Another year, Carla dreamed up this terrific tutorial for making an arrow, and she combined it with a couple of other blocks, some neutral backgrounds to make this quilt.

MCM May 2014

Here was mine.  This was fun because I was able to use a lot of stash fabrics and it still looks interesting and modern-ish.

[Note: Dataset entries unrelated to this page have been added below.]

-- ==== Sys2Proof/Certificates/Slice0/Obligations.lean ====
section
/-! DEFINITION. The statements for the provers. Each name says what it states; the rules are cited in
OBLIGATIONS.json. -/

open Sys2Proof Sys2Proof.Machine

/-! ## The machine -/

/-- A step runs the command at the front of the queue on the state with the queue's rest. -/
def Obligations.StepRunsFrontCommand : Prop :=
  (∀ (c : Instr) (s : State), step (s.pushFront c) = exec c s) ∧
  ∀ (c : Instr) (rest : List Instr) (s : State), s.pending = c :: rest →
    step s = exec c { s with pending := rest }

/-- On an empty queue a step is one reference clock period; the count advances at the last period of a count, and
the expiries it reaches become pending, each once, in some order (R161). The model's choices: an empty queue is a
clock period (log 1), the expiries become pending with the count (log 2), in any order (log 3), the time base stands
still while chip reset is asserted (log 8), and the periods left are a field of the model (log 13). -/
def Obligations.EmptyQueueStepIsClockPeriod : Prop :=
  ∀ s : State, s.pending = [] →
    step s = .next s.tick ∧
    (s.chipReset = true → s.tick = s) ∧
    (s.chipReset = false → 1 < s.periodsLeft → s.tick = { s with periodsLeft := s.periodsLeft - 1 }) ∧
    (s.chipReset = false → s.periodsLeft ≤ 1 →
      ∃ due : List Instr,
        s.tick = { s with now := s.now + 1#32, periodsLeft := s.config.divider, pending := due } ∧ due.Nodup ∧
        (∀ i : Instr, i ∈ due ↔
          (∃ c a b o d, i = .openTimeoutExpiry c ∧ s.channel c = .requested a b o d ∧ reached (s.now + 1#32) d = true) ∨
          (∃ c l cl d, i = .drainExpiry c ∧ s.channel c = .draining l cl (some d) ∧
            reached (s.now + 1#32) d = true) ∨
          (∃ r m d, i = .lifetimeExpiry r ∧ s.record r = .live m (some d) ∧ reached (s.now + 1#32) d = true) ∨
          (∃ p d, i = .holdoffExpiry p ∧ (s.port p).notification.deadline = some d ∧
            reached (s.now + 1#32) d = true)))

/-- Every command answers a next state in every state, and leaves the queue alone. -/
def Obligations.EveryCommandAnswersNext : Prop :=
  ∀ (i : Instr) (s : State), ∃ t, exec i s = .next t ∧ t.pending = s.pending

/-- The values after chip reset that the manual gives. -/
def Obligations.ResetValues : Prop :=
  let s := State.reset
  (∀ e : EpId, s.role e = .idle ∧ (s.endpoint e).openOutcome = .none ∧ (s.endpoint e).withdrawOutcome = .none ∧
    (s.endpoint e).closeOutcome = .none ∧ (s.endpoint e).discarded = 0) ∧
  (∀ c : ChanId, s.channel c = .free) ∧ (∀ g : GroupId, s.group g = .free) ∧ (∀ r : RecId, s.record r = .free) ∧
  (∀ b : BlockId, s.blockPlaces[b] = .free ∧ s.badChecks[b] = false) ∧ (∀ a : Nat, Memory.readByte s.memory a = 0#8) ∧
  (∀ q : Requester, s.arbiter.waiting[q] = false) ∧ s.arbiter.inProgress = none ∧ s.arbiter.pointer = 0 ∧
  s.config = { divider := 25, openTimeout := 20, drainLimit := 500, maxLifetime := 0 } ∧ s.now = 0#32 ∧
  (s.port 0).state = .offline ∧ (∀ p : Port, p ≠ 0 → (s.port p).state = .disabled) ∧
  (∀ (p : Port) (k : Fin 128), (s.port p).staging.words[k] = 0#16 ∧ (s.port p).readBuffer.words[k] = 0#16) ∧
  (∀ p : Port,
    (s.port p).staging.pointer = 0 ∧ (s.port p).staging.locked = false ∧ (s.port p).sendUnit = none ∧
    (s.port p).sendOutcome = { outcome := .none, endpoint := 0, link := .channel 0, sequence := 0#16, count := 0 } ∧
    (s.port p).readBuffer.header =
      { endpoint := 0, link := .channel 0, sequence := 0#16, tag := 0#32, length := 0, origin := 0 } ∧
    (s.port p).readBuffer.state = .empty ∧
    (s.port p).readBuffer.pointer = 0 ∧ (s.port p).readBuffer.damaged = false ∧ (s.port p).fetchUnit = none ∧
    (s.port p).fetchOutcome = { outcome := .none, endpoint := 0, link := .channel 0, sequence := 0#16 } ∧
    (s.port p).receipts.queue = [] ∧ (s.port p).receipts.reserved = 0 ∧
    (s.port p).attention.list = [] ∧ (s.port p).attention.nudgers = 0#4 ∧
    (∀ it : Item, (s.port p).attention.sets[it] = 0#16) ∧ (s.port p).notification.state = .quiet ∧
    (s.port p).notification.masked = true ∧ (s.port p).notification.enables = 0x7FFF#16 ∧
    (s.port p).notification.holdoff = 0 ∧ (s.port p).notification.threshold = 1 ∧
    (s.port p).notification.bulkCount = 0 ∧ (s.port p).notification.deadline = none ∧
    (s.port p).account = { blockQuota := 32, recordQuota := 16, chargedBlocks := 0, chargedRecords := 0 } ∧
    (∀ n : Fin 5, s.arg p n = 0#16) ∧ (s.port p).host.result = .ok ∧ (s.port p).host.resultValue = 0#16 ∧
    (s.port p).host.viewSel = 0 ∧ (s.port p).host.timeCapture = 0#32)

/-- The laws hold at reset. -/
def Obligations.LawsHoldAtReset : Prop :=
  State.reset.MemoryLaw ∧ State.reset.AttentionLaw ∧ State.reset.NotificationLaw ∧ State.reset.ReceiptLaw ∧
  State.reset.BlockLaw ∧ State.reset.ChargeLaw ∧ State.reset.RangeLaw ∧ State.reset.LinkLaw ∧ State.reset.Coherent ∧
  State.reset.ReservationLaw

/-! ## Laws that every step keeps -/

/-- Records, queues, channels and groups hold together: the reference count of a record is the number of its holders
(R6); a queue has no more entries than its depth, and each refers to a LIVE record of the endpoint's own channel or
group (R19, R27); an endpoint and its channel or group name each other (R37, R119); credits plus outstanding are the
window, outstanding is the number of the direction's records, and transfers in flight, at most 4, is the number of
the channel's copy-ins and fetches (R36, R114); copy in flight is yes exactly while a copy-in of the group is (R118,
R129). A transfer unit is COPYING exactly while its requester asks for the memory, its next and remaining positions
add up to the blocks of the record it moves, 1 to 8 remain, and it locks the staging buffer or fills the read buffer
while it is not cancelled (R5, R16, R58, R64, R75, R79). A port out of service has no endpoint in use, no condition, no
receipt, no reservation, no outcome, and both units IDLE, each once its share is taken (R147, R154). One law, because
each part needs the others to be kept. -/
def Obligations.CoherenceLawKept : Prop :=
  ∀ s t : State, s.Coherent → step s = .next t → t.Coherent

/-- The message memory keeps its canonical form. -/
def Obligations.MemoryLawKept : Prop :=
  ∀ s t : State, s.MemoryLaw → step s = .next t → t.MemoryLaw

/-- The attention list, the kinds of its items and the nudger set keep their law. -/
def Obligations.AttentionLawKept : Prop :=
  ∀ s t : State, s.AttentionLaw → step s = .next t → t.AttentionLaw

/-- The Notification Unit is QUIET exactly when no enabled condition is set, in every state that a step
reaches. -/
def Obligations.NotificationLawKept : Prop :=
  ∀ s t : State, s.AttentionLaw → s.NotificationLaw → step s = .next t → t.NotificationLaw

/-- Receipts held plus receipts reserved never exceed 16 (R94). While a port is ONLINE, its reservation count is the
number of records that are not FREE, originate there and asked for a receipt; at any other port none is left once the
shares of its reset are taken (R96). -/
def Obligations.ReceiptLawKept : Prop :=
  (∀ s t : State, s.ReceiptLaw → step s = .next t → t.ReceiptLaw) ∧
  ∀ s t : State, s.ReservationLaw → step s = .next t → t.ReservationLaw

/-- Every block stays in exactly one place. -/
def Obligations.BlockLawKept : Prop :=
  ∀ s t : State, s.BlockLaw → step s = .next t → t.BlockLaw

/-- The charges stay what the records charge. -/
def Obligations.ChargeLawKept : Prop :=
  ∀ s t : State, s.ChargeLaw → step s = .next t → t.ChargeLaw

/-- Pointers, quotas and configuration stay in range, and depths, windows, lengths and members do. The ranges that
hold only with the accounts (credits, outstanding, transfers, queue lengths) are in CoherenceLawKept. -/
def Obligations.RangeLawsKept : Prop :=
  (∀ s t : State, s.RangeLaw → step s = .next t → t.RangeLaw) ∧
  (∀ s t : State, s.LinkLaw → step s = .next t → t.LinkLaw)

/-! ## Encoding and frames -/

/-- The bus write of a command, read by the address map, is the command; the exception is a write to one of the four
registers that the port state can make the window ignore. With a few writes and reads written out from the
map. -/
def Obligations.BusWriteRoundTrip : Prop :=
  (∀ (i : Instr) (p : Port) (a : BitVec 7) (w : Word),
    i.wellFormed = true → i.busWrite? = some (p, a, w) →
    ((∀ q b v, i = .ignoredWrite q b v → b ∉ [0x22#7, 0x23#7, 0x2B#7, 0x39#7]) →
      Instr.ofWrite p a w i.atEntry = i) ∧
    (∀ q b v, i = .ignoredWrite q b v → ∀ s : State, exec i s = .next s)) ∧
  (Instr.ofWrite 2 0x05#7 3#16 [] = .send 2 3#16 ∧ Instr.ofWrite 0 0x14#7 1#16 [.attention] = .resetPort 0 1#16 [.attention] ∧
  Instr.ofWrite 1 0x1C#7 9#16 [] = .argWrite 1 2 9#16 ∧ Instr.ofWrite 3 0x22#7 7#16 [] = .stageData 3 7#16 ∧
  Instr.ofWrite 3 0x17#7 7#16 [] = .ignoredWrite 3 0x17#7 7#16 ∧ Instr.ofRead? 1 0x2A#7 = some (.rbData 1) ∧
  Instr.ofRead? 1 0x09#7 = some (.timeLo 1) ∧ Instr.ofRead? 1 0x20#7 = none)

/-- Only a fault, the end of a block transfer and the end of chip reset change a byte of the message memory or
a check code. ARG registers change only by ARG_WRITE of their port, RESULT and RESULT_VALUE only by commands of
their port. -/
def Obligations.MemoryAndResultFrames : Prop :=
  (∀ (i : Instr) (s t : State), i.reachesMemory = false → exec i s = .next t → s.SameMemory t) ∧
  (∀ (i : Instr) (s t : State) (q : Port), exec i s = .next t → i ≠ .chipResetRelease →
    ((∀ n w, i ≠ .argWrite q n w) → (t.port q).host.args = (s.port q).host.args) ∧
    (i.strobe? ≠ some q →
      (t.port q).host.result = (s.port q).host.result ∧ (t.port q).host.resultValue = (s.port q).host.resultValue))

/-- The commands that start, end or move no message leave the records, the block places, the arbiter, the
message memory, the clock and every port's buffers, transfer units and outcomes alone. -/
def Obligations.EstablishmentFrame : Prop :=
  ∀ (p : Port) (w : Word) (s t : State) (i : Instr),
    i ∈ [.listen p w, .openChannel p w, .accept p w, .reject p w, .create p w, .policy p w, .join p w, .ack p w,
      .popReceipt p w, .nudge p w, .notifySet p w, .mask p w, .online p w, .enablePort p w, .setQuota p w] →
    exec i s = .next t →
    s.SamePool t ∧ s.SameMemory t ∧ s.SameClock t ∧ s.SameTransfers t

MCM5 Feather BlockA feather block, this time for Susan of PatchworknPlay, from *this tutorial* by Anna Maria Horner.   Susan sent us the greige background fabric, and asked us for the two-color combo shown above.

Susan's Feathers

She ended up having some feathers in different sizes (probably because of some printer scaling not set to 100%), but I loved the way she set them all on the diagonal, making this beautiful quilt.

MCM July Bee Block

Inspired by a quilt she saw on Pinterest, one round Susan asked us for brightly colored solids with black background; above is my block.  It took me forever to get her my signature block (I really miss my mind when it wanders) but she waited for me and added it to the back.  Here is the front of her gorgeous quilt:

SusanS Amish Quilt

MCM Block June 2014

Linda of Flourishing Palms asked us for strip-pieced diamonds.  The tricky part is to get the strips going the right way (trust me on this).

Lindas block signature

She also asked us for pink and green “bar” blocks, which she has now used to complete her “Strawberry Fizz and Lime Pop” quilt.

Linda_2quilt

Linda_1quiltdetailA gifted domestic-machine quilter, she has now started to quilt it.  These photos are taken from IG, so aren’t that great, but click on the link to her quilt name and see many more!

MCM August Bee Block

Mary of Molly Flanders asked us for this set of triangles (above) as well as this set of blocks (below), but is planning on making a larger quilt using both, so doesn’t have a grouping to share.

Dec MCM Bee Blocks_2

MCM Aug Block 2 MCM Aug Block 1

These two fun pink Cross-X blocks were for Mary, of Mary on Lake Pulaski.  She turned our blocks into this quilt:

Kolb Cross X

Kolb Union Jacks

And this is her collection of the Union Jack blocks she asked us to make for her.  I won’t tell you where mine is, because even though I ripped it out three times, I still don’t think it was very good.  It looks fine in this grouping, though, proving there is strength in numbers, even if the numbers are quilt blocks.

Deister Block

The final set of blocks and quilts are for Anne Deister, of SpringLeaf Studios.  I loved making Anne’s blocks because I always felt as if I were in on a big secret, as she is a pattern designer and we were helping her figure out, and pattern test, her designs.  So here’s one set of blocks, above, which turned into the quilt top below:

Deister Matrix scrappy

Deister Mtrix2 blogWhich she then refined, and made up in her stash, turning out this beauty, above. She calls it Matrix, and it should be released soon (she gave me permission to post these photos).  It was easy to make, and fun to see the finished product.

2014 MCM October

And then this block turned into this terrific quilt:

Deister tumble flat

Anne calls this Tumble, and again, the pattern should be released soon.  We’ll probably do a blog hop/giveaway, so I’ll keep you posted.

Deister tumbler bedroomShe has an artist’s eye for staging her quilts.  I love this photo.

So that’s it for the originals.  We have had some leave our group, and some newbies join us, which I have written about as I’ve made their blocks.  It’s been a rewarding experience working with all these women!